WHAT THE EXERCISE ASKS:
As soon as the line containing "0o001 => some []" appears in the material below, start returning lines exactly, and end with the line containing "none => false".

━━ SOURCE DATA ━━

-- ==== Sys2Proof/Machine/Head.lean ====
section
/-! DEFINITION. The headstock: command slots, doorbells and admission (R415 to R425, R427), epochs (R429), the stopping of commands (R428,
R431) and instance reset. -/
namespace Sys2Proof.Machine

/-! ## The fields of a command (R419, R426) -/

/-- A mask of the low bits. -/
def lowMask (n : Nat) : Nat := 2 ^ n - 1

/-- The bits of ARG0 to ARG6 that an opcode assigns; none for an unassigned opcode (R426). (DEDUCED: log entry 39) -/
def argMasks (o : List Octet) : Option (List Nat) :=
  match cmdOpc o with
  | 0o001 => some []
  | 0o002 => some [0xF, 0xFFFF, 0x01FF01FF, lowMask 32]
  | 0o003 => some [0x10F, 0x3FF, 0x3FF]
  | 0o004 => some [0xF]
  | 0o005 => some [lowMask 64, 0xFF]
  | 0o006 => some [lowMask 64]
  | 0o010 => some [lowMask 64, lowMask 34, lowMask 51]
  | 0o011 => some [lowMask 64, lowMask 34, lowMask 51]
  | 0o020 => some [0xFFFF, lowMask 36, lowMask 36, 0x1FF]
  | 0o021 => some [lowMask 64, 0xFFFF, 0x3F]
  | 0o030 => some [0, lowMask 64, lowMask 64, lowMask 64, lowMask 64]
  | 0o031 => some [0x1FFF, if nfld (cmdArg o 0) 12 1 = 0 then lowMask 34 else 0xF, lowMask 26]
  | 0o032 => some [0xFF]
  | 0o033 => some [lowMask 64, lowMask 64]
  | 0o040 => some [lowMask 64, lowMask 64, 0x11FFF]
  | 0o041 => some [lowMask 64]
  | 0o042 => some [lowMask 64, 1]
  | 0o043 => some [lowMask 64, 0xFF]
  | 0o050 => some [0xF]
  | 0o060 => some [lowMask 64, lowMask 64, lowMask 64]
  | 0o061 => some []
  | 0o062 => some []
  | 0o063 => some []
  | _ => none

/-- Values that an opcode's fields may hold (R415, R423 step 2, R426). An IEEE F72 transfer at an odd device word address, for which R24 gives
no status, is accepted. (DEDUCED and DESIGN CHOICE: log entry 39) -/
def valuesOk (o : List Octet) : Bool :=
  let a := cmdArg o
  match cmdOpc o with
  | 0o002 => decide (1 ≤ nfld (a 2) 0 9 ∧ nfld (a 2) 0 9 ≤ 256 ∧ nfld (a 2) 16 9 ≤ 256)
  | 0o005 => a 1 = 0
  | 0o010 => !(nfld (a 2) 32 2 = 3 && nfld (a 2) 0 32 % 2 = 1)
  | 0o011 => !(nfld (a 2) 32 2 = 3 && nfld (a 2) 0 32 % 2 = 1) && nfld (a 2) 46 1 = 0
  | 0o020 => a 0 ≠ 0
  | 0o031 => nfld (a 0) 12 1 = 0 || decide (a 1 < 8)
  | 0o040 => decide (1 ≤ nfld (a 2) 0 13 ∧ nfld (a 2) 0 13 ≤ 4096)
  | 0o060 => decide (1 ≤ a 2 ∧ a 2 ≤ 65536)
  | _ => true

/-- Step 2 of R423: OPC is assigned and the fields are valid. (DEDUCED: log entry 39) -/
def fieldsOk (o : List Octet) : Bool :=
  match argMasks o with
  | none => false
  | some ms => decide (cmdFlags o < 2) && (List.range 7).all (fun k => cmdArg o k &&& (ms.getD k 0) = cmdArg o k) && valuesOk o

/-- Commands marked PF (R426). -/
def pfOnly (opc : Nat) : Bool := [0o2, 0o3, 0o4, 0o41, 0o43, 0o50, 0o60, 0o61, 0o62, 0o63].contains opc

/-- Whether the current mode permits an opcode (R427). -/
def modePermits (s : State) (opc : Nat) : Bool :=
  match s.pwr.mode.toNat with
  | 5 => true
  | 6 => true
  | 7 => true
  | 4 => [0o1, 0o5, 0o42, 0o40, 0o41, 0o60, 0o61, 0o62, 0o63].contains opc
  | 8 => [0o1, 0o5, 0o42, 0o40, 0o41, 0o60, 0o61, 0o62, 0o63].contains opc
  | 10 => [0o1, 0o5, 0o42, 0o40].contains opc
  | _ => false

/-- Step 4 of R423: the mode, TIMESET under R394, MODESET under R512, UPDCONFIRM under R498. -/
def stepMode (s : State) (o : List Octet) : Bool :=
  modePermits s (cmdOpc o) &&
    (match cmdOpc o with
     | 0o43 => !sealedMode s || !s.ts.set || decide (cmdArg o 0 + 2 ^ 64 * cmdArg o 1 ≥ s.tb.toNat)
     | 0o50 =>
       let m := cmdArg o 0
       [5, 6, 7, 9].contains m && m ≠ s.pwr.mode.toNat && !(s.ts.taint && (m = 5 || m = 7))
     | 0o63 => s.pwr.mode = 8
     | _ => true)

/-! ## Ranges (R423 step 6, R426) -/

/-- Whether a word range lies within an instance's granted banks or its lathes' scratchpads. -/
def rangeOk (s : State) (i : Fin 16) (a n : Nat) : Bool :=
  if n = 0 then true
  else if a < 0o000400000000 then
    decide (a + n ≤ 0o000400000000) && (banksOfRange s a n).all (grantedTo s i)
  else
    decide (a + n ≤ 0o000420000000) &&
      (let l0 := (a - 0o000400000000) / 2 ^ 18
       let l1 := (a + n - 1 - 0o000400000000) / 2 ^ 18
       (List.range (l1 + 1 - l0)).all (fun k => (s.inst i).lathes.getLsbD (l0 + k)))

━━━

REPLY:
  | 0o001 => some []
  | 0o002 => some [0xF, 0xFFFF, 0x01FF01FF, lowMask 32]
  | 0o003 => some [0x10F, 0x3FF, 0x3FF]
  | 0o004 => some [0xF]
  | 0o005 => some [lowMask 64, 0xFF]
  | 0o006 => some [lowMask 64]
  | 0o010 => some [lowMask 64, lowMask 34, lowMask 51]
  | 0o011 => some [lowMask 64, lowMask 34, lowMask 51]
  | 0o020 => some [0xFFFF, lowMask 36, lowMask 36, 0x1FF]
  | 0o021 => some [lowMask 64, 0xFFFF, 0x3F]
  | 0o030 => some [0, lowMask 64, lowMask 64, lowMask 64, lowMask 64]
  | 0o031 => some [0x1FFF, if nfld (cmdArg o 0) 12 1 = 0 then lowMask 34 else 0xF, lowMask 26]
  | 0o032 => some [0xFF]
  | 0o033 => some [lowMask 64, lowMask 64]
  | 0o040 => some [lowMask 64, lowMask 64, 0x11FFF]
  | 0o041 => some [lowMask 64]
  | 0o042 => some [lowMask 64, 1]
  | 0o043 => some [lowMask 64, 0xFF]
  | 0o050 => some [0xF]
  | 0o060 => some [lowMask 64, lowMask 64, lowMask 64]
  | 0o061 => some []
  | 0o062 => some []
  | 0o063 => some []
  | _ => none

/-- Values that an opcode's fields may hold (R415, R423 step 2, R426). An IEEE F72 transfer at an odd device word address, for which R24 gives
no status, is accepted. (DEDUCED and DESIGN CHOICE: log entry 39) -/
def valuesOk (o : List Octet) : Bool :=
  let a := cmdArg o
  match cmdOpc o with
  | 0o002 => decide (1 ≤ nfld (a 2) 0 9 ∧ nfld (a 2) 0 9 ≤ 256 ∧ nfld (a 2) 16 9 ≤ 256)
  | 0o005 => a 1 = 0
  | 0o010 => !(nfld (a 2) 32 2 = 3 && nfld (a 2) 0 32 % 2 = 1)
  | 0o011 => !(nfld (a 2) 32 2 = 3 && nfld (a 2) 0 32 % 2 = 1) && nfld (a 2) 46 1 = 0
  | 0o020 => a 0 ≠ 0
  | 0o031 => nfld (a 0) 12 1 = 0 || decide (a 1 < 8)
  | 0o040 => decide (1 ≤ nfld (a 2) 0 13 ∧ nfld (a 2) 0 13 ≤ 4096)
  | 0o060 => decide (1 ≤ a 2 ∧ a 2 ≤ 65536)
  | _ => true

/-- Step 2 of R423: OPC is assigned and the fields are valid. (DEDUCED: log entry 39) -/
def fieldsOk (o : List Octet) : Bool :=
  match argMasks o with
  | none => false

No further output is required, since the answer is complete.